#### Activity
Which lines of the entries below run from the one holding "-- ==== Sys2Proof/Laws/State.lean" to the one holding "k v s).mgt = s.mgt := rfl", inclusive? Set down exactly those lines and no others.

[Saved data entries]

_ _ _ _ _

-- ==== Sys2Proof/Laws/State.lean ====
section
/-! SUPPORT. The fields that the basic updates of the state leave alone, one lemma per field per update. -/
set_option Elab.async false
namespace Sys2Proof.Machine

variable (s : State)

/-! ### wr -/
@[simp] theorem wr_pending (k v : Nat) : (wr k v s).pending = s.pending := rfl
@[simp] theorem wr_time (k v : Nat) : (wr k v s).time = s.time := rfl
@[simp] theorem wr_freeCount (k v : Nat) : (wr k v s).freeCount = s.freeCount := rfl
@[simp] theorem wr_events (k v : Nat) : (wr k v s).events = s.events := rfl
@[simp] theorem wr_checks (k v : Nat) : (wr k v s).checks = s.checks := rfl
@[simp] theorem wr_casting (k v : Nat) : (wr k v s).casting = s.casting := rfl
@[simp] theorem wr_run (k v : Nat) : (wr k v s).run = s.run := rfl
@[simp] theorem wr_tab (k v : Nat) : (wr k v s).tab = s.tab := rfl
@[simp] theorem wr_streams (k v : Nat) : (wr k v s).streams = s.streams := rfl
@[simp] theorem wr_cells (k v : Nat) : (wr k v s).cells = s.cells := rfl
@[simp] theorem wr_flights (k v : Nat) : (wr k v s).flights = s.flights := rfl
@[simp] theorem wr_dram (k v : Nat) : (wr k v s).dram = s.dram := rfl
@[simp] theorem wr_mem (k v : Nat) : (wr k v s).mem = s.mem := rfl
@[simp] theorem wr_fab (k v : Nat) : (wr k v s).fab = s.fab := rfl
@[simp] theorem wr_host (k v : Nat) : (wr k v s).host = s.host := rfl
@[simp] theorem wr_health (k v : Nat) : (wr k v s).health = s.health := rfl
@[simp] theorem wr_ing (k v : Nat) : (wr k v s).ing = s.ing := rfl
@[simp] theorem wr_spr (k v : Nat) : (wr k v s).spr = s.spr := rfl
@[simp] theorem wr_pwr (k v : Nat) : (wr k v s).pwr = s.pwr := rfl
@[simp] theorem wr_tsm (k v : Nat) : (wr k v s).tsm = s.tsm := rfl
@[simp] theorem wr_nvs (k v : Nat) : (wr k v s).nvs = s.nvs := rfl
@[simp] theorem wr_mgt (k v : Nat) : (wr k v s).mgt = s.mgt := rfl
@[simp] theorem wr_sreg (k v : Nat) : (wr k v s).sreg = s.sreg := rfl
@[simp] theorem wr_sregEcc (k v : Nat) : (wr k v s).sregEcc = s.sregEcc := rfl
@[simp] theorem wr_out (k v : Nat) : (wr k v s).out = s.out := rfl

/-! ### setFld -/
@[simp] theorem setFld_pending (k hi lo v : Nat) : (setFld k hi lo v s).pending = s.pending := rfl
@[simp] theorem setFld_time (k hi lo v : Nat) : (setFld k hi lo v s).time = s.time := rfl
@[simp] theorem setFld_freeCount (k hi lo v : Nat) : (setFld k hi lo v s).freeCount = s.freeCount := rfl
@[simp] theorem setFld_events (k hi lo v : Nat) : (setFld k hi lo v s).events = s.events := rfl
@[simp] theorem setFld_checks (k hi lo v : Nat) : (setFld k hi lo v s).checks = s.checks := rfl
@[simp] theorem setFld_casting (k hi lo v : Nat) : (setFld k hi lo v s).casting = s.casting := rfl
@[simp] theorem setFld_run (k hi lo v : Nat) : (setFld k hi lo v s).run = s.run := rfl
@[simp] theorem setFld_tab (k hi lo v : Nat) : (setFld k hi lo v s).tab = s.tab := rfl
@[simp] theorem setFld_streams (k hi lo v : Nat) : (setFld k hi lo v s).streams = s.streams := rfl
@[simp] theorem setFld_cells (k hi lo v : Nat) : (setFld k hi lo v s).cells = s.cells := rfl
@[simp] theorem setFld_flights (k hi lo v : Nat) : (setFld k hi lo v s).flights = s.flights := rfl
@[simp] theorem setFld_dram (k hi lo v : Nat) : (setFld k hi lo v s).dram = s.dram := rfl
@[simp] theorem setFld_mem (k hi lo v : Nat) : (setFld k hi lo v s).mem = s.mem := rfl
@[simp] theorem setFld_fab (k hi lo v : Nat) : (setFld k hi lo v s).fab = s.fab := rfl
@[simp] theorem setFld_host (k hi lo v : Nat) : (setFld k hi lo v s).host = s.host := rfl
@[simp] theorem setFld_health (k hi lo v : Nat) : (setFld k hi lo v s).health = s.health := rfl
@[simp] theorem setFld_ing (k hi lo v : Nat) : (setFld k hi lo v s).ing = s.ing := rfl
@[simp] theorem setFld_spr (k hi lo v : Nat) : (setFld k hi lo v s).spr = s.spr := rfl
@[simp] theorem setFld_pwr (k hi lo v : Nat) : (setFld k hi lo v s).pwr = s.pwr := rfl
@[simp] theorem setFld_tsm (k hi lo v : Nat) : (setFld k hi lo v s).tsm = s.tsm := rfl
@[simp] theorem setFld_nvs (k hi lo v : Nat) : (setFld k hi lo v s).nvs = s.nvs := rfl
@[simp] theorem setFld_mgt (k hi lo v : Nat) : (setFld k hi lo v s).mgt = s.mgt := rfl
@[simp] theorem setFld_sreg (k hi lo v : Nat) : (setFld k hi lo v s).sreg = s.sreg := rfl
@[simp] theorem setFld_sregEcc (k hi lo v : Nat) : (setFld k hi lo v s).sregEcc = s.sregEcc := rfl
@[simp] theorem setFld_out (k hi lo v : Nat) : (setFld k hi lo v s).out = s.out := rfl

_ _ _ _ _

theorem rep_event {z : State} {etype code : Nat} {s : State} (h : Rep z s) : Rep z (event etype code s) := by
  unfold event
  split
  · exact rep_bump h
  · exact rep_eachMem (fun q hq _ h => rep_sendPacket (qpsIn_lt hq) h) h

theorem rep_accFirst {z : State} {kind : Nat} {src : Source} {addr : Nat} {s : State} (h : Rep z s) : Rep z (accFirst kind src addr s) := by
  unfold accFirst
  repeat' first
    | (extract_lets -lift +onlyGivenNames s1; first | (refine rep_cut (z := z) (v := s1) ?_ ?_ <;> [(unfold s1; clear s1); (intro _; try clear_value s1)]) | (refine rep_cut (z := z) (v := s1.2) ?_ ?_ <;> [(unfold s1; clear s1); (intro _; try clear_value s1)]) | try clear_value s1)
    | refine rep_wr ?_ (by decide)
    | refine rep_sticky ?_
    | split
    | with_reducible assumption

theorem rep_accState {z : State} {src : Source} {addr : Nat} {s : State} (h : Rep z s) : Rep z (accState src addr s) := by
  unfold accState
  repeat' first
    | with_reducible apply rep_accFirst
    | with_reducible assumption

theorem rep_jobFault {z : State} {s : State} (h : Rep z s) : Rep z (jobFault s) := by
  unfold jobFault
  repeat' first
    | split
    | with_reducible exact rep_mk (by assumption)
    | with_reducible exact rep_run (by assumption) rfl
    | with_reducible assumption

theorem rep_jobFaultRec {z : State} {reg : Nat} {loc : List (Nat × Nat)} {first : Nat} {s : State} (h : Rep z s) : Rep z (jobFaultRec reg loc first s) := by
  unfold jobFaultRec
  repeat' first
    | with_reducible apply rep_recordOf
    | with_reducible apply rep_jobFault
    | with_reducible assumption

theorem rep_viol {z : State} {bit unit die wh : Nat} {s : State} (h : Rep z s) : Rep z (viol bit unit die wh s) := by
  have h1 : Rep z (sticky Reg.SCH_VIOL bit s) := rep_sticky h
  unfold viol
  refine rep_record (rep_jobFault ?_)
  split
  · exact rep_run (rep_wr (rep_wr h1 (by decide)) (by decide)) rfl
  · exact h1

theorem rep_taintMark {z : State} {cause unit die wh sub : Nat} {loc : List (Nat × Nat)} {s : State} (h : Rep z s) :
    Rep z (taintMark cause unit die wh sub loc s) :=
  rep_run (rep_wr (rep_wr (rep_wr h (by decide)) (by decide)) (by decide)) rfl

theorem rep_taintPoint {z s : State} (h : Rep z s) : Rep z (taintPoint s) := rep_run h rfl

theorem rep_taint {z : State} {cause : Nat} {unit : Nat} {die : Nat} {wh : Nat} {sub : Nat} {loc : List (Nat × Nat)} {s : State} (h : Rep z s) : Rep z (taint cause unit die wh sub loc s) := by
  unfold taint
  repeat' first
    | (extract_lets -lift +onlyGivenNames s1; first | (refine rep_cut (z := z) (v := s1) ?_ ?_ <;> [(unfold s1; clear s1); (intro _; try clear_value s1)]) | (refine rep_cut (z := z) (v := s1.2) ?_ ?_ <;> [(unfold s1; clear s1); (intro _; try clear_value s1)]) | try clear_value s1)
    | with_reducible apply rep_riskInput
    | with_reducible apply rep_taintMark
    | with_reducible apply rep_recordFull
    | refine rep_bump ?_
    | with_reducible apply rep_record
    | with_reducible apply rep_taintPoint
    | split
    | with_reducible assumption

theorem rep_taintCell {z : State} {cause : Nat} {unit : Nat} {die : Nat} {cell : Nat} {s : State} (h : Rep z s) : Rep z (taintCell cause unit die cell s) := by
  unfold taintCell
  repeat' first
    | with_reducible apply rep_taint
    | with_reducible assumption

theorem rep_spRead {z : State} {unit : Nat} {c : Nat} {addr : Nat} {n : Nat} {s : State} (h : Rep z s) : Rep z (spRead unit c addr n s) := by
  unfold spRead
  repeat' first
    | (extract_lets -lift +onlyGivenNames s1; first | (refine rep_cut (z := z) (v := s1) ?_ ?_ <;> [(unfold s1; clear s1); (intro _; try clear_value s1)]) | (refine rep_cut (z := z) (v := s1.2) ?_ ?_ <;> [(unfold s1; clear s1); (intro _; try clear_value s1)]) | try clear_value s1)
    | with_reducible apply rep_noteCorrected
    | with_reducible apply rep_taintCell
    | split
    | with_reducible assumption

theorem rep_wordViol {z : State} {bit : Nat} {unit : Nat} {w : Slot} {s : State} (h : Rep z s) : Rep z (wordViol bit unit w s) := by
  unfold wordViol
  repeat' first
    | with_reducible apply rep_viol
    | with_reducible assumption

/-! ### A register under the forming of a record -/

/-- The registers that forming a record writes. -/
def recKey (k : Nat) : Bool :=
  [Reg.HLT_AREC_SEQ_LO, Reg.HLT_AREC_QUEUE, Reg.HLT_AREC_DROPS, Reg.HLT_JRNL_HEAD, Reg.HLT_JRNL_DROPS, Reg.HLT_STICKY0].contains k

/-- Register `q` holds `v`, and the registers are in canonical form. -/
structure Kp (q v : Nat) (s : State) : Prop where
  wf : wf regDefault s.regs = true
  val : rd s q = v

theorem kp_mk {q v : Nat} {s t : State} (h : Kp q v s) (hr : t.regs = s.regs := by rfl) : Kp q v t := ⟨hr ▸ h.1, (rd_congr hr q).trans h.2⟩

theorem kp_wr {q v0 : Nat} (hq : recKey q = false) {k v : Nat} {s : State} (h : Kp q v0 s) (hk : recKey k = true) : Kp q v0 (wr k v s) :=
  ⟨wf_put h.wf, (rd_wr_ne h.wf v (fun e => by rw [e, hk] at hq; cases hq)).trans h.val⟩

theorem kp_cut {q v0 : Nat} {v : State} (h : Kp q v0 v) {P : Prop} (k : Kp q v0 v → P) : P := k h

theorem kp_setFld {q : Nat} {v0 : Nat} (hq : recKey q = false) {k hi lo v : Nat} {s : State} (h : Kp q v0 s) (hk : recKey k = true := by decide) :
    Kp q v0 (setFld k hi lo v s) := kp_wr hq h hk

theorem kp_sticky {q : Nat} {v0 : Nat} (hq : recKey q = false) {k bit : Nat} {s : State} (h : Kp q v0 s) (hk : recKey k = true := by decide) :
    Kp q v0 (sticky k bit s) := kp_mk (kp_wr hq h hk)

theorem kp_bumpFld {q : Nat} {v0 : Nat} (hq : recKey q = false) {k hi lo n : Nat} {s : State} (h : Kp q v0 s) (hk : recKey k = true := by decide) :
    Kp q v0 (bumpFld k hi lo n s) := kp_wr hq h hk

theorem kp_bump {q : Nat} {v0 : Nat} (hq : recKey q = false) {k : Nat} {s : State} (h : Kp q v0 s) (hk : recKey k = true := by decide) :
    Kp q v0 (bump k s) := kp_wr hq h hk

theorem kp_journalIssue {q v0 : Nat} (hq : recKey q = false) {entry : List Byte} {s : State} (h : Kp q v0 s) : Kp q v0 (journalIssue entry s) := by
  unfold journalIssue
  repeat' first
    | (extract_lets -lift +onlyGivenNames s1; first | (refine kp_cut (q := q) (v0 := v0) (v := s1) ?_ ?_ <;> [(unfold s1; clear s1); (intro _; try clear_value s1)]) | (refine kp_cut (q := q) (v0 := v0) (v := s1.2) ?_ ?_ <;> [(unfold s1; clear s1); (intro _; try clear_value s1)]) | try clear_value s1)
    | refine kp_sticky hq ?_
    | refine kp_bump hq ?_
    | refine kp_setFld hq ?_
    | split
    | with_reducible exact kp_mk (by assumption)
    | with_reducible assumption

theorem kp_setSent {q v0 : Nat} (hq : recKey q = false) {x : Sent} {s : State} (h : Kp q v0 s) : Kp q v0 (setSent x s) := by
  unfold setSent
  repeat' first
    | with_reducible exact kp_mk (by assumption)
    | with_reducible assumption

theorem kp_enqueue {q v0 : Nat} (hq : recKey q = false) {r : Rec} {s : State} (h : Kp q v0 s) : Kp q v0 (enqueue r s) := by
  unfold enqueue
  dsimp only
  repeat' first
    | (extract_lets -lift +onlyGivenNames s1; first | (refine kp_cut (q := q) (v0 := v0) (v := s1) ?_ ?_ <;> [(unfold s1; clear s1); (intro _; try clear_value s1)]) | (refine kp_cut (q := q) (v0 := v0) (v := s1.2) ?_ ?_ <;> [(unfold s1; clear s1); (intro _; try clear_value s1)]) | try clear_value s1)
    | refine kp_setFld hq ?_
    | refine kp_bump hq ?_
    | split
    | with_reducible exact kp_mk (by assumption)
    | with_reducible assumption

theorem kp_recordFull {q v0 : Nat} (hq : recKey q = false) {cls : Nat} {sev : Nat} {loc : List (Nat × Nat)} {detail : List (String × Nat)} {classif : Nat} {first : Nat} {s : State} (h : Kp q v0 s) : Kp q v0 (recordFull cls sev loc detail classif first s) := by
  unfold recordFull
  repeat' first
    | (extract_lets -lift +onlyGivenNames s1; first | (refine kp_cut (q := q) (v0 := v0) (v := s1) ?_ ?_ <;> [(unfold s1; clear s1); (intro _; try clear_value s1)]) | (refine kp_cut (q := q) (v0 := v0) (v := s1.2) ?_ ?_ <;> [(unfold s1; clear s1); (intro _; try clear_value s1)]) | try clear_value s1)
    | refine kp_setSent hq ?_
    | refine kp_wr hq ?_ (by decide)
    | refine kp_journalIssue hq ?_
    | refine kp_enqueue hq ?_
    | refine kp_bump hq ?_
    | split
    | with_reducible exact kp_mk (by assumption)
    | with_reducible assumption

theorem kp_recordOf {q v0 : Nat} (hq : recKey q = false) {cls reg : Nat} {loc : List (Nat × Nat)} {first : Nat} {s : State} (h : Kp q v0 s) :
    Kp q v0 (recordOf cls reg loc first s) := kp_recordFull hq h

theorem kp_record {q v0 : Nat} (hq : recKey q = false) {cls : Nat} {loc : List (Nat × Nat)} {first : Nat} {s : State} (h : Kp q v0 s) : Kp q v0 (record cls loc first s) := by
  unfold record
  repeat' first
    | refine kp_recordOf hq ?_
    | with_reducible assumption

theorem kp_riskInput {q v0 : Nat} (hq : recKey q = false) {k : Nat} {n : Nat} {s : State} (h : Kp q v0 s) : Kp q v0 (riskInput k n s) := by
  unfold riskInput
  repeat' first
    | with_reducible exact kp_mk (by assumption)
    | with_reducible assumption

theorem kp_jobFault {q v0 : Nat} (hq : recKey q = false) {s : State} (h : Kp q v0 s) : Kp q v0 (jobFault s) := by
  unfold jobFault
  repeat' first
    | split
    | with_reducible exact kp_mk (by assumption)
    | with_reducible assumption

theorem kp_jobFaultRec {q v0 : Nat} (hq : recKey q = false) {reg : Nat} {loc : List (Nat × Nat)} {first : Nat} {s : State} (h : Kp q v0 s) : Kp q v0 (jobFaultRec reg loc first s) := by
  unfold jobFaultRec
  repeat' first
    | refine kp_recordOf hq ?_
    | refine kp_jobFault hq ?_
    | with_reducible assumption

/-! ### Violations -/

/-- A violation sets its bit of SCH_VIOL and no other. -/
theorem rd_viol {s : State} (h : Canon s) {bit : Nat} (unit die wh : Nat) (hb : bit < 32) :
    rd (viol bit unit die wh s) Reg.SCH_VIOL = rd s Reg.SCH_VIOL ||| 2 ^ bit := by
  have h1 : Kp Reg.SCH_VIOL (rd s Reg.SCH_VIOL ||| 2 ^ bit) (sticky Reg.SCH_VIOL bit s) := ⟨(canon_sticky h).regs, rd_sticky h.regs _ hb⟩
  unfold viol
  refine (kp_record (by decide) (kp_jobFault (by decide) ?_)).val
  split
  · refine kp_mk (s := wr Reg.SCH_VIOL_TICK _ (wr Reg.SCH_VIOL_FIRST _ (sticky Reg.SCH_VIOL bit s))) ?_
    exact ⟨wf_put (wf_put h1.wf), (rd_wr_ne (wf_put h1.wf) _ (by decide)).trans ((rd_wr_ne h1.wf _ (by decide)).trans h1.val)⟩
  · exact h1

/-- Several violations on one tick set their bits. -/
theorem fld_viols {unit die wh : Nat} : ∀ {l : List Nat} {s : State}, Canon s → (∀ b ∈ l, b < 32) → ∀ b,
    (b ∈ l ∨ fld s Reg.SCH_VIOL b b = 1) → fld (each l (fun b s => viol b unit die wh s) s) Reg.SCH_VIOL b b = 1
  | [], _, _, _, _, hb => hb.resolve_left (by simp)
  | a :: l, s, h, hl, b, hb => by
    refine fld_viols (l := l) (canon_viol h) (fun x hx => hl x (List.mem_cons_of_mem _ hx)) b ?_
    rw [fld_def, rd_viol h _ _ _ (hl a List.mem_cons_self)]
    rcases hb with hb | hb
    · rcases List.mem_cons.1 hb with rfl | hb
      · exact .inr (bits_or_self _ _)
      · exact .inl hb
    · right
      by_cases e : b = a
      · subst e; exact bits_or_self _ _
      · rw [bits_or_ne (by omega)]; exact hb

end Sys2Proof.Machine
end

_ _ _ _ _

#### Worked solution
-- ==== Sys2Proof/Laws/State.lean ====
section
/-! SUPPORT. The fields that the basic updates of the state leave alone, one lemma per field per update. -/
set_option Elab.async false
namespace Sys2Proof.Machine

variable (s : State)

/-! ### wr -/
@[simp] theorem wr_pending (k v : Nat) : (wr k v s).pending = s.pending := rfl
@[simp] theorem wr_time (k v : Nat) : (wr k v s).time = s.time := rfl
@[simp] theorem wr_freeCount (k v : Nat) : (wr k v s).freeCount = s.freeCount := rfl
@[simp] theorem wr_events (k v : Nat) : (wr k v s).events = s.events := rfl
@[simp] theorem wr_checks (k v : Nat) : (wr k v s).checks = s.checks := rfl
@[simp] theorem wr_casting (k v : Nat) : (wr k v s).casting = s.casting := rfl
@[simp] theorem wr_run (k v : Nat) : (wr k v s).run = s.run := rfl
@[simp] theorem wr_tab (k v : Nat) : (wr k v s).tab = s.tab := rfl
@[simp] theorem wr_streams (k v : Nat) : (wr k v s).streams = s.streams := rfl
@[simp] theorem wr_cells (k v : Nat) : (wr k v s).cells = s.cells := rfl
@[simp] theorem wr_flights (k v : Nat) : (wr k v s).flights = s.flights := rfl
@[simp] theorem wr_dram (k v : Nat) : (wr k v s).dram = s.dram := rfl
@[simp] theorem wr_mem (k v : Nat) : (wr k v s).mem = s.mem := rfl
@[simp] theorem wr_fab (k v : Nat) : (wr k v s).fab = s.fab := rfl
@[simp] theorem wr_host (k v : Nat) : (wr k v s).host = s.host := rfl
@[simp] theorem wr_health (k v : Nat) : (wr k v s).health = s.health := rfl
@[simp] theorem wr_ing (k v : Nat) : (wr k v s).ing = s.ing := rfl
@[simp] theorem wr_spr (k v : Nat) : (wr k v s).spr = s.spr := rfl
@[simp] theorem wr_pwr (k v : Nat) : (wr k v s).pwr = s.pwr := rfl
@[simp] theorem wr_tsm (k v : Nat) : (wr k v s).tsm = s.tsm := rfl
@[simp] theorem wr_nvs (k v : Nat) : (wr k v s).nvs = s.nvs := rfl
@[simp] theorem wr_mgt (k v : Nat) : (wr k v s).mgt = s.mgt := rfl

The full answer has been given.